* [WHAT THE TASK REQUIRES] Restate all the data exactly, so that each line is the same as before.

[[ STUDY MATERIAL, beginning ]]

theorem Core.Moved.trans {c d e : Core} (h : c.Moved d) (g : d.Moved e) : c.Moved e := by
  constructor
  · exact fun n => (h.strand n).trans (g.strand n)
  · exact g.iter.trans h.iter
  · exact g.home.trans h.home
  · exact g.lock.trans h.lock
  · exact g.queues.trans h.queues
  · exact g.qmap.trans h.qmap
  · exact g.flights.trans h.flights
  · exact g.sbVal.trans h.sbVal
  · exact g.sbSet.trans h.sbSet
  · exact g.sbClr.trans h.sbClr
  · exact g.gdSet.trans h.gdSet
  · exact g.late.trans h.late
  · exact g.banks.trans h.banks
  · exact g.lateBanks.trans h.lateBanks
  · exact g.ftixNew.trans h.ftixNew
  · exact g.lnr.trans h.lnr
  · exact g.l1.trans h.l1
  · exact g.frame.trans h.frame
  · exact g.port.trans h.port
  · exact g.grant.trans h.grant

/-- The state after a unit's end: the PC and run state of its strands, the event counters, and nothing else that a program sees. -/
structure State.Moved (s t : State) : Prop where
  mem : t.mem = s.mem
  bad : t.bad = s.bad
  soft : t.soft = s.soft
  net : t.net = s.net
  pkg : t.pkg = s.pkg
  cur : t.cur = s.cur
  free : t.free = s.free
  nextReq : t.nextReq = s.nextReq
  cyc : t.cyc = s.cyc
  core : ∀ d c, (s.core d c).Moved (t.core d c)
  ctx : ∀ d n, t.ctx d n = s.ctx d n
  ring : ∀ d n, t.ring d n = s.ring d n

theorem State.Moved.refl (s : State) : s.Moved s := by
  constructor <;> first | rfl | (intros; rfl) | exact fun _ _ => Core.Moved.refl _

theorem State.Moved.trans {s t u : State} (h : s.Moved t) (g : t.Moved u) : s.Moved u := by
  constructor
  · exact g.mem.trans h.mem
  · exact g.bad.trans h.bad
  · exact g.soft.trans h.soft
  · exact g.net.trans h.net
  · exact g.pkg.trans h.pkg
  · exact g.cur.trans h.cur
  · exact g.free.trans h.free
  · exact g.nextReq.trans h.nextReq
  · exact g.cyc.trans h.cyc
  · exact fun d c => (h.core d c).trans (g.core d c)
  · exact fun d n => (g.ctx d n).trans (h.ctx d n)
  · exact fun d n => (g.ring d n).trans (h.ring d n)

theorem Core.modStrand_moved (c : Core) (n : Nat) (f : Strand → Strand) (hf : ∀ t : Strand, Strand.Moved t (f t)) : c.Moved (c.modStrand n f) := by
  constructor <;> first
    | rfl
    | (intro m; rw [Core.modStrand_strand]; split
       · rename_i h; subst h; exact hf _
       · exact Strand.Moved.refl _)

theorem State.modCore_moved (s : State) (d c : Nat) (f : Core → Core) (hf : ∀ x : Core, Core.Moved x (f x)) : s.Moved (s.modCore d c f) := by
  constructor <;> first
    | rfl
    | (intro e n; simp; done)
    | (intro e n; rw [State.modCore_core]; split
       · rename_i h; obtain ⟨rfl, rfl⟩ := h; exact hf _
       · exact Core.Moved.refl _)
    | (simp [State.cyc]; done)

theorem State.modStrand_moved (s : State) (d c n : Nat) (f : Strand → Strand) (hf : ∀ t : Strand, Strand.Moved t (f t)) :
    s.Moved (s.modStrand d c n f) := State.modCore_moved s d c _ fun x => Core.modStrand_moved x n f hf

[[ STUDY MATERIAL, end ]]

* [RESULT OF THE TASK]
theorem Core.Moved.trans {c d e : Core} (h : c.Moved d) (g : d.Moved e) : c.Moved e := by
  constructor
  · exact fun n => (h.strand n).trans (g.strand n)
  · exact g.iter.trans h.iter
  · exact g.home.trans h.home
  · exact g.lock.trans h.lock
  · exact g.queues.trans h.queues
  · exact g.qmap.trans h.qmap
  · exact g.flights.trans h.flights
  · exact g.sbVal.trans h.sbVal
  · exact g.sbSet.trans h.sbSet
  · exact g.sbClr.trans h.sbClr
  · exact g.gdSet.trans h.gdSet
  · exact g.late.trans h.late
  · exact g.banks.trans h.banks
  · exact g.lateBanks.trans h.lateBanks
  · exact g.ftixNew.trans h.ftixNew
  · exact g.lnr.trans h.lnr
  · exact g.l1.trans h.l1
  · exact g.frame.trans h.frame
  · exact g.port.trans h.port
  · exact g.grant.trans h.grant

/-- The state after a unit's end: the PC and run state of its strands, the event counters, and nothing else that a program sees. -/
structure State.Moved (s t : State) : Prop where
  mem : t.mem = s.mem
  bad : t.bad = s.bad
  soft : t.soft = s.soft
  net : t.net = s.net
  pkg : t.pkg = s.pkg
  cur : t.cur = s.cur
  free : t.free = s.free
  nextReq : t.nextReq = s.nextReq
  cyc : t.cyc = s.cyc
  core : ∀ d c, (s.core d c).Moved (t.core d c)
  ctx : ∀ d n, t.ctx d n = s.ctx d n
  ring : ∀ d n, t.ring d n = s.ring d n

theorem State.Moved.refl (s : State) : s.Moved s := by
  constructor <;> first | rfl | (intros; rfl) | exact fun _ _ => Core.Moved.refl _

theorem State.Moved.trans {s t u : State} (h : s.Moved t) (g : t.Moved u) : s.Moved u := by
  constructor
  · exact g.mem.trans h.mem
  · exact g.bad.trans h.bad
  · exact g.soft.trans h.soft
  · exact g.net.trans h.net
  · exact g.pkg.trans h.pkg
  · exact g.cur.trans h.cur
  · exact g.free.trans h.free
  · exact g.nextReq.trans h.nextReq
  · exact g.cyc.trans h.cyc
  · exact fun d c => (h.core d c).trans (g.core d c)
  · exact fun d n => (g.ctx d n).trans (h.ctx d n)
  · exact fun d n => (g.ring d n).trans (h.ring d n)

theorem Core.modStrand_moved (c : Core) (n : Nat) (f : Strand → Strand) (hf : ∀ t : Strand, Strand.Moved t (f t)) : c.Moved (c.modStrand n f) := by
  constructor <;> first
    | rfl
    | (intro m; rw [Core.modStrand_strand]; split
       · rename_i h; subst h; exact hf _
       · exact Strand.Moved.refl _)

theorem State.modCore_moved (s : State) (d c : Nat) (f : Core → Core) (hf : ∀ x : Core, Core.Moved x (f x)) : s.Moved (s.modCore d c f) := by
  constructor <;> first
    | rfl
    | (intro e n; simp; done)
    | (intro e n; rw [State.modCore_core]; split
       · rename_i h; obtain ⟨rfl, rfl⟩ := h; exact hf _
       · exact Core.Moved.refl _)
    | (simp [State.cyc]; done)

theorem State.modStrand_moved (s : State) (d c n : Nat) (f : Strand → Strand) (hf : ∀ t : Strand, Strand.Moved t (f t)) :
    s.Moved (s.modStrand d c n f) := State.modCore_moved s d c _ fun x => Core.modStrand_moved x n f hf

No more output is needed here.